Thursday, March 20, 2008

OBAMA-WRIGHT-Black Preacher Tells All!




"The more things change the more things stay the same."
"What goes around comes around."
And it is STILL only the tip of the iceberg.

If you are so led, I would greatly appreciate if you could send this around. As a black Baptist Preacher over the past 20 years, I learned first hand how dangerous the black church really is. However, too many white officials and black lawyers and officials, too, have looked the other way and still do. Many parishioners who don't like what they are seeing and hearing in the church, do get up and leave to go elsewhere. But, they just won't speak out to do anything about it to hold the leadership accountable.

I know first-hand that black Preachers could have people investigated by FBI parishioners (and have done so). And, in my case, nothing happens in our community (MD), except that it first goes past the desk of the black Preacher. Why and how so? Because of the political influence of the Pastor and other church affiliations, many parishioners are also county and state employees who are privvy to personal information about the citizens in the community, especially the parishioners.

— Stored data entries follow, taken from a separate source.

theorem startCluster_sound (s : State) (lc : Nat) (hs : Sound Q s) : Sound Q (startCluster s lc) := by
  unfold startCluster
  repeat' first
    | with_reducible assumption
    | with_reducible apply modCluster_sound
    | with_reducible apply dispatch_sound
    | with_reducible apply applyStaged_sound
    | with_reducible apply prepareScratch_sound
    | with_reducible apply discardWork_sound
    | with_reducible apply beginAt_sound
    | with_reducible apply ClOk.mem
    | with_reducible apply ClOk.ftab
    | with_reducible apply MemOk.sp
    | with_reducible apply MemOk.side
    | with_reducible apply MemOk.seqm
    | with_reducible apply And.intro
    | intro _
    | extract_lets
    | simp only [clok_all_iff, memok_all_iff]

theorem stopAtStep_sound (s : State) (lc : Nat) (hs : Sound Q s) : Sound Q (stopAtStep s lc) := by
  unfold stopAtStep
  repeat' first
    | with_reducible assumption
    | with_reducible apply modCluster_sound
    | with_reducible apply setOp_sound
    | with_reducible apply refusePause_sound
    | intro _
    | split
    | simp only [sound_mk_iff, sound_mb_iff, sound_dram_iff, clok_mk_iff, clok_vr_iff, memok_mk_iff]

theorem postPoison_sound (s : State) (lc cls : Nat) (hs : Sound Q s) : Sound Q (postPoison s lc cls) := by
  unfold postPoison
  repeat' first
    | with_reducible assumption
    | with_reducible apply modCluster_sound
    | with_reducible apply logEvent_sound
    | intro _
    | extract_lets
    | simp only [sound_mk_iff, sound_mb_iff, sound_dram_iff, clok_mk_iff, clok_vr_iff, memok_mk_iff]

theorem writeRecord_sound (s : State) (lc : Nat) (raw : Nat) (hs : Sound Q s) : Sound Q (writeRecord s lc raw) := by
  unfold writeRecord
  repeat' first
    | with_reducible assumption
    | with_reducible apply modCluster_sound
    | with_reducible apply devWrite_sound
    | with_reducible apply chargeDev_sound
    | with_reducible apply noteUnmapped_sound
    | with_reducible apply applyStaged_sound
    | intro _
    | extract_lets
    | simp only [sound_mk_iff, sound_mb_iff, sound_dram_iff, clok_mk_iff, clok_vr_iff, memok_mk_iff]

theorem beginProbe_sound (s : State) (lc : Nat) (hs : Sound Q s) : Sound Q (beginProbe s lc) := by
  unfold beginProbe
  repeat' first
    | with_reducible assumption
    | with_reducible apply modCluster_sound
    | with_reducible apply setHold_sound
    | with_reducible apply stopDiscard_sound
    | with_reducible apply resetBanks_sound
    | intro _
    | extract_lets
    | simp only [sound_mk_iff, sound_mb_iff, sound_dram_iff, clok_mk_iff, clok_vr_iff, memok_mk_iff]

theorem recordWhen_sound (s t : State) (lc : Nat) (raw : Nat) (hs : Sound Q s) (ht : Sound Q t) : SoundR Q (recordWhen s t lc raw) := by
  unfold recordWhen
  repeat' first
    | with_reducible assumption
    | with_reducible apply gate_sound
    | with_reducible apply writeRecord_sound
    | with_reducible apply soundR_next
    | extract_lets
    | split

TV channels and radio stations are all abuzz trying to figure out why Barack Obama (I call him, "BARAMA") has stayed in the same church for over 20 years. I know that it had to do with the religious and political influence and mentorship of Rev. Jeremiah Wright (Chicago, IL.). And it was a deliberate move on Obama's part to garner black votes, when he (Obama) decided to make his move to campaign for political office. During his speech on race, he threw his grandmother under the bus. And, if given more time to explore what he tries to keep hidden from public view, we'll find out there's more to prove why he would not be acceptable to become President of the U.S. And that has nothing to do with his race.

I began to speak out about the same kinds of rhetoric that the press now holds over Obama's Pastor, as though it was something new. Not so.

I stood up and spoke out against that same kind of hate-filled speech over 20 years ago. I was all alone and I was ignored, except that my pastor had me arrested falsely inside of the church for privately rejecting his sermons and for publicly exposing those kinds of double standards within the black community churches all across this nation. Therefore, I know that, being a black Baptist preacher, if I could stand up and speak out against it, then why couldn't Obama have done the same thing 20 years ago (i.e., speak out against his Pastor)? It was because he did not want to lose his place in his Pastor's good graces and miss out on "just such a time as this." But he has done just that.

By speaking out publicly about the black Baptist church rhetoric and the NAACP, they made me outcast. In other words, I believe I am the only one alive today who can speak directly to the race issues today exactly as they were 20 years ago, at the time Obama said he first joined Rev. Jeremiah Wright's Church (Chicago, IL.) And anything else reported by pundits and others is mere conjecture, speculation, supposition, and a mixture of everything else but context.

I spoke out against it and, at that time, I also witnessed men and women coming into the church where I ministered (in Columbia, MD), because they knew that the Pastor, Rev. John L. Wright, had religious and political influence. Not only that, but if the newspapers would conduct research, they would find (in my case) that the Senators and Representatives from Maryland are closely linked with Rev. John L. Wright in this county and the entire state.

Newspaper reports contain, and I am an eyewitness to confirm, just how those politicians came into the church to get Wright's influence to pick up black votes. In fact, an attorney in this county (one of Rev. John L. Wright's cronies) is quoted in one news article as saying that nobody can get in office unless they stop by that church. And Wright, himself, said in a publication interview that, "Nobody bothers me (Wright), because they know -- they know I have people and all I want to know is if you're ready." That was in 1992, after he had falsely accused me and had me arrested inside the church.

The press does not really want to know the bombshell I am sitting on about the black Baptist church and black preachers, in particular. The race question will remain a troubling concern as long as the ones who are in positions of authority refuse to acknowledge and consider valid complaints.